- [Task to complete]: From the entries below, gather every line containing the string "under".

::: Provided records :::

-- ==== Sys2Proof/Word.lean ====
section
/-! DEFINITION. The word types of LSBC: the widths that 00_scope.md R7 fixes, and the four opcodes of R71.
Everything is unsigned (R8); bit 0 is the least-significant bit (R9). -/

namespace Sys2Proof

/-- A cell, a payload byte, CUR and MASK: 8 bits unsigned (CELL_W, R7). -/
abbrev Byte := BitVec 8

/-- The operands `height` and `row_bytes`, and the two position registers (W_H and W_R, R7). -/
abbrev Word := BitVec 32

/-- A product of two operands, a cell address, a capacity (W_P, R7). -/
abbrev Wide := BitVec 64

/-- A command word CMD66 (CMD_W, R7; layout R70). -/
abbrev CommandWord := BitVec 66

/-- A stream token (TOK_W, R7; layout R75 and R76). -/
abbrev Token := BitVec 9

/-- A response word (RSP_W, R7; layout R77). -/
abbrev Response := BitVec 65

/-- The four values of the 2-bit opcode, by name (R71). The register OP holds one of them (R23). -/
inductive Opcode where
  | nop
  | cap
  | enc
  | dec
deriving DecidableEq, Repr

/-- The number R71 gives each opcode. -/
def Opcode.bits : Opcode → BitVec 2
  | .nop => 0b00#2
  | .cap => 0b01#2
  | .enc => 0b10#2
  | .dec => 0b11#2

end Sys2Proof
end

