/-! ### CAP (40_capacity.md) -/

/-- R91: the product is exact for every operand pair, the quotient is the floor, and the largest result is 2^61 - 2^30. -/
def Obligations.CapacityIsExactForAllOperands : Prop :=
  ∀ h r : Word,
    (totalCells h r).toNat = h.toNat * r.toNat ∧
    (totalCells h r).toNat ≤ 2 ^ 64 - 2 ^ 33 + 1 ∧
    (capacity h r).toNat = h.toNat * r.toNat / 8 ∧
    (capacity h r).toNat ≤ 2 ^ 61 - 2 ^ 30 ∧
    (h = 0xFFFFFFFF → r = 0xFFFFFFFF → (capacity h r).toNat = 2 ^ 61 - 2 ^ 30)

/-- R90: CAP in IDLE answers, and its RESP step puts {0, floor(h*r/8)} into RSP and returns to IDLE, changing nothing else;
while RSP is full it holds. -/
def Obligations.CapAnswersTheCapacity : Prop :=
  ∀ (h r : Word) (s : State), s.phase = .idle →
    let t : State := { s with op := .cap, h := h, r := r, rc := false, srcEnd := false,
                              res := BitVec.ofNat 64 (h.toNat * r.toNat / 8), phase := .resp }
    exec (.cap h r) s = .next t ∧
    (s.rsp = none →
      engineStep t = .next { t with
        rsp := some (responseWord false (BitVec.ofNat 64 (h.toNat * r.toNat / 8))), phase := .idle }) ∧
    (s.rsp ≠ none → engineStep t = .next t)

/-- R37, R90, R93: CAP h, r and POPR, from any IDLE state with RSP empty and whatever memory: three steps, one response, the
capacity; slots and memory are as before. The program is a list of R79 lines in the model's schedule, whose three turns are the
model's own count (log entry 3), and `host.responses` is the model's record of what was popped (log entry 8). -/
def Obligations.CapProgramDeliversOneResponse : Prop :=
  ∀ (s : State) (h r : Word) (ts : List Turn), s.phase = .idle → s.rsp = none →
    ∃ s', run 3 { s with turns := .line (.issue (encode (.cap h r))) :: .line .popRsp :: ts } = .next s' ∧
      s'.phase = .idle ∧ s'.turns = ts ∧ s'.rsp = none ∧ s'.pin = s.pin ∧ s'.dout = s.dout ∧ s'.mem = s.mem ∧
      s'.row = s.row ∧ s'.col = s.col ∧ s'.mask = s.mask ∧ s'.cur = s.cur ∧
      ∃ w, s'.host.responses = w :: s.host.responses ∧ responseErr w = false ∧
        (responseValue w).toNat = h.toNat * r.toNat / 8

/-! ### The steps of ENC (41_encode.md) -/

/-- R102: ENC_FETCH holds while PIN is empty; otherwise it takes the token, an end token giving the value 0 and SRC_END,
and goes to ENC_BIT without looking at the cursor or at memory. MASK is 128 whenever the step runs.
What the taking does to the host's view is left open here. -/
def Obligations.EncFetchTakesOneToken : Prop :=
  ∀ s : State, s.phase = .encFetch →
    (Inv s → s.mask = 128) ∧
    (s.pin = none → engineStep s = .next s) ∧
    (∀ t, s.pin = some t → t.getLsbD 8 = true →
      ∃ view, engineStep s = .next { s with
        pin := none, cur := 0, srcEnd := true, phase := .encBit, host := view }) ∧
    (∀ t, s.pin = some t → t.getLsbD 8 = false →
      ∃ view, engineStep s = .next { s with
        pin := none, cur := t.extractLsb' 0 8, phase := .encBit, host := view })

/-- R103: ENC_BIT with a cell left writes one bit into the cell under the cursor and advances; with none left it raises the
error; the whole next state in both cases. -/
def Obligations.EncBitWritesOneBitAndAdvances : Prop :=
  ∀ s : State, s.phase = .encBit →
    (exhausted s = true → engineStep s = .next { s with rc := true, phase := .resp }) ∧
    (∀ v, exhausted s = false → Memory.read s.mem (cellAddress s).toNat = some v →
      engineStep s = .next { s with
        mem := if v.getLsbD 0 = decide (s.cur &&& s.mask ≠ 0) then s.mem
               else Memory.write s.mem (cellAddress s).toNat (perturb v (decide (s.cur &&& s.mask ≠ 0))),
        col := if s.col + 1 = s.r then 0 else s.col + 1,
        row := if s.col + 1 = s.r then s.row + 1 else s.row,
        mask := if s.mask = 1 then 128 else s.mask >>> 1,
        phase := if s.mask = 1 then (if s.cur = 0 then .resp else .encFetch) else .encBit })

/-- R53 with U5: a bit step that needs a cell which no memory attaches is refused by name (log entry 7). -/
def Obligations.MissingCellRefusesTheBitStep : Prop :=
  ∀ s : State, s.phase = .encBit ∨ s.phase = .decBit → exhausted s = false →
    Memory.read s.mem (cellAddress s).toNat = none → engineStep s = .refused .cellNotAttached

/-- R104, R114: the cell ENC_BIT visits ends with the parity of its bit; it keeps its value exactly when the parity matched,
and otherwise moves by 1, down above 127 and up otherwise; every other cell reads as before. -/
def Obligations.EncBitPerturbsMinimally : Prop :=
  ∀ (s s' : State) (v : Byte), s.phase = .encBit → exhausted s = false →
    Memory.read s.mem (cellAddress s).toNat = some v → engineStep s = .next s' →
    (∃ v', Memory.read s'.mem (cellAddress s).toNat = some v' ∧
      (v'.toNat % 2 = 1 ↔ s.cur &&& s.mask ≠ 0) ∧
      (v' = v ↔ (v.toNat % 2 = 1 ↔ s.cur &&& s.mask ≠ 0)) ∧
      (v' ≠ v → v.toNat > 127 → v'.toNat + 1 = v.toNat) ∧
      (v' ≠ v → v.toNat ≤ 127 → v'.toNat = v.toNat + 1)) ∧
    (∀ a, a ≠ (cellAddress s).toNat → Memory.read s'.mem a = Memory.read s.mem a)

/-- R109: ENC_DRAIN is entered from RESP exactly when an ENC has ended before its end token was taken; it holds while PIN is
empty, it drops a data token, and the end token sets SRC_END and ends the command. What the taking does to the host's view is
left open here. -/
def Obligations.EncDrainDropsTheRestOfTheFrame : Prop :=
  (∀ s s' : State, s.phase = .resp → s.rsp = none → engineStep s = .next s' →
    (s'.phase = .encDrain ↔ s.op = .enc ∧ s.srcEnd = false)) ∧
  ∀ s : State, s.phase = .encDrain →
    (s.pin = none → engineStep s = .next s) ∧
    (∀ t, s.pin = some t → t.getLsbD 8 = true →
      ∃ view, engineStep s = .next { s with pin := none, srcEnd := true, phase := .idle, host := view }) ∧
    (∀ t, s.pin = some t → t.getLsbD 8 = false →
      ∃ view, engineStep s = .next { s with pin := none, host := view })

/-- R44: a step whose slot condition fails changes nothing, in IDLE the engine has no step of its own, and the RESP step puts
{RC, RES} and goes to ENC_DRAIN for an ENC that has not seen its end token, to IDLE otherwise. The snapshot in the host's view
is the model's own (log entry 8). -/
def Obligations.RespStepAndHolds : Prop :=
  (∀ s : State, engineHolds s = true → engineStep s = .next s) ∧
  (∀ s : State, s.phase = .idle → engineStep s = .next s) ∧
  (∀ s : State, s.phase = .resp → s.rsp = none →
    (s.op = .enc → s.srcEnd = false →
      engineStep s = .next { s with
        rsp := some (BitVec.ofBool s.rc ++ s.res), phase := .encDrain,
        host := { s.host with loans := s.mem :: s.host.loans } }) ∧
    (s.op = .enc → s.srcEnd = true →
      engineStep s = .next { s with
        rsp := some (BitVec.ofBool s.rc ++ s.res), phase := .idle,
        host := { s.host with loans := s.mem :: s.host.loans } }) ∧
    (s.op ≠ .enc →
      engineStep s = .next { s with rsp := some (BitVec.ofBool s.rc ++ s.res), phase := .idle }))

/-! ### The steps of DEC (42_decode.md) -/

/-- R132, R133: DEC_BIT reads one cell, gathers its bit 0 under MASK and advances; only a whole group is tested for zero; with
no cell left it goes to DEC_END. `CUR | MASK` is CUR + MASK in every state the machine can be in. -/
def Obligations.DecBitGathersOneBit : Prop :=
  ∀ s : State, s.phase = .decBit →
    (Inv s → s.cur ||| s.mask = s.cur + s.mask) ∧
    (exhausted s = true → engineStep s = .next { s with phase := .decEnd }) ∧
    (∀ v, exhausted s = false → Memory.read s.mem (cellAddress s).toNat = some v →
      let c := if v.toNat % 2 = 1 then s.cur ||| s.mask else s.cur
      engineStep s = .next { s with
        cur := c,
        col := if s.col + 1 = s.r then 0 else s.col + 1,
        row := if s.col + 1 = s.r then s.row + 1 else s.row,
        mask := if s.mask = 1 then 128 else s.mask >>> 1,
        phase := if s.mask = 1 then (if c = 0 then .decEnd else .decEmit) else .decBit })

/-- R134: DEC_EMIT holds while DOUT is full, and otherwise puts CUR as a data token, clears CUR and goes on. -/
def Obligations.DecEmitPutsTheByte : Prop :=
  ∀ s : State, s.phase = .decEmit →
    (s.dout ≠ none → engineStep s = .next s) ∧
    (s.dout = none → engineStep s = .next { s with dout := some (0#1 ++ s.cur), cur := 0, phase := .decBit })

/-- R135: DEC_END holds while DOUT is full, and otherwise puts the END token {1, 0x00} and ends the command; nothing goes into
RSP. The snapshot in the host's view is the model's own (log entry 8). -/
def Obligations.DecEndPutsTheEndToken : Prop :=
  ∀ s : State, s.phase = .decEnd →
    (s.dout ≠ none → engineStep s = .next s) ∧
    (s.dout = none → engineStep s = .next { s with
      dout := some 0x100#9, phase := .idle,
      host := { s.host with loans := s.mem :: s.host.loans } })

/-! ### The one error (60_exceptions.md) -/

/-- R163: taking OutOfSpace. In a state the machine can be in, ENC_BIT with the cursor exhausted sets RC and goes to RESP and
does nothing else; then the response {1, 0} is put as soon as RSP is empty, and the ENC goes to ENC_DRAIN unless the end token
has been taken. At the failure ROW = H and COL = 0, or R = 0. What the response does to the host's view
is left open here. -/
def Obligations.OutOfSpaceIsTakenAndReported : Prop :=
  ∀ s : State, Inv s → s.phase = .encBit → exhausted s = true →
    (s.r = 0 ∨ (s.row = s.h ∧ s.col = 0)) ∧
    engineStep s = .next { s with rc := true, phase := .resp } ∧
    ∀ u : State, u = { s with rc := true, phase := .resp } →
      (s.rsp ≠ none → engineStep u = .next u) ∧
      (s.rsp = none → ∃ view, engineStep u = .next { u with
        rsp := some 0x10000000000000000#65, phase := if s.srcEnd = true then .idle else .encDrain, host := view })

/-- R160, R29: RC becomes 1 only by an ENC_BIT step that finds the cursor exhausted, and PHASE is then RESP. -/
def Obligations.OnlyExhaustedEncBitSetsRC : Prop :=
  ∀ s s' : State, step s = .next s' → s.rc = false → s'.rc = true →
    s.phase = .encBit ∧ exhausted s = true ∧ s'.phase = .resp ∧ s'.mem = s.mem ∧ s'.pin = s.pin

/-! ### The host's moves (10_state.md R45) -/

/-- R45: PUSH happens when PIN is empty, the pops when their slot is full, and a move that is not enabled leaves no trace. Where
the value popped goes in `host` is the model's own (log entry 8). -/
def Obligations.SlotMovesHappenWhenEnabled : Prop :=
  ∀ (s : State) (t : Token) (w : Response),
    (s.pin = none → hostMove (.push t) s = .next { s with pin := some t }) ∧
    (s.pin ≠ none → hostMove (.push t) s = .next s) ∧
    (s.dout = some t → hostMove .popDout s = .next { s with
      dout := none,
      host := { s.host with outputs := t :: s.host.outputs } }) ∧
    (s.dout = none → hostMove .popDout s = .next s) ∧
    (s.rsp = some w → hostMove .popRsp s = .next { s with
      rsp := none,
      host := { s.host with responses := w :: s.host.responses } }) ∧
    (s.rsp = none → hostMove .popRsp s = .next s)

/-- R180 with the values of R43: a RESET turn in any state, at any step of a command, gives every register and slot its value and
leaves the memory. The reset state holds the same values. -/
def Obligations.ResetGivesTheValuesOfTheTable : Prop :=
  ∀ (s : State) (ts : List Turn), s.turns = .host .reset :: ts → ∃ t, step s = .next t ∧ t.mem = s.mem ∧
    ∀ u : State, u = t ∨ u = State.reset →
      u.phase = .idle ∧ u.op = .nop ∧ u.h = 0 ∧ u.r = 0 ∧ u.row = 0 ∧ u.col = 0 ∧ u.mask = 128 ∧ u.cur = 0 ∧
      u.res = 0 ∧ u.rc = false ∧ u.srcEnd = false ∧ u.pin = none ∧ u.dout = none ∧ u.rsp = none

/-- R198 in the model's own records (log entry 8): what every list of the host's view is after any step. A list gains exactly
when the step makes something observable (a word or token popped, an ENC accepted, a token it takes, the end of a loan, a cell
the host reads), gains exactly that, at its head, and is otherwise unchanged. -/
def Obligations.HostViewRecordsWhatIsObserved : Prop :=
  ∀ s s' : State, step s = .next s' →
    s'.host.responses = (if moveMade s = some .popRsp then s.rsp.toList else []) ++ s.host.responses ∧
    s'.host.outputs = (if moveMade s = some .popDout then s.dout.toList else []) ++ s.host.outputs ∧
    s'.host.takes = (if encAccepted s then [] :: s.host.takes
      else match tokenTaken s with
        | some t => recordTake t s.host.takes
        | none => s.host.takes) ∧
    s'.host.loans = (if loanEndsHere s then [s.mem] else []) ++ s.host.loans ∧
    (∀ a, moveMade s = some (.readCell a) →
      s'.host.reads = (Memory.read s.mem a.toNat).toList ++ s.host.reads ∧ Memory.read s.mem a.toNat ≠ none) ∧
    ((∀ a, moveMade s ≠ some (.readCell a)) → s'.host.reads = s.host.reads)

:::

- [Problem solution]:
/-- R103: ENC_BIT with a cell left writes one bit into the cell under the cursor and advances; with none left it raises the
/-- R132, R133: DEC_BIT reads one cell, gathers its bit 0 under MASK and advances; only a whole group is tested for zero; with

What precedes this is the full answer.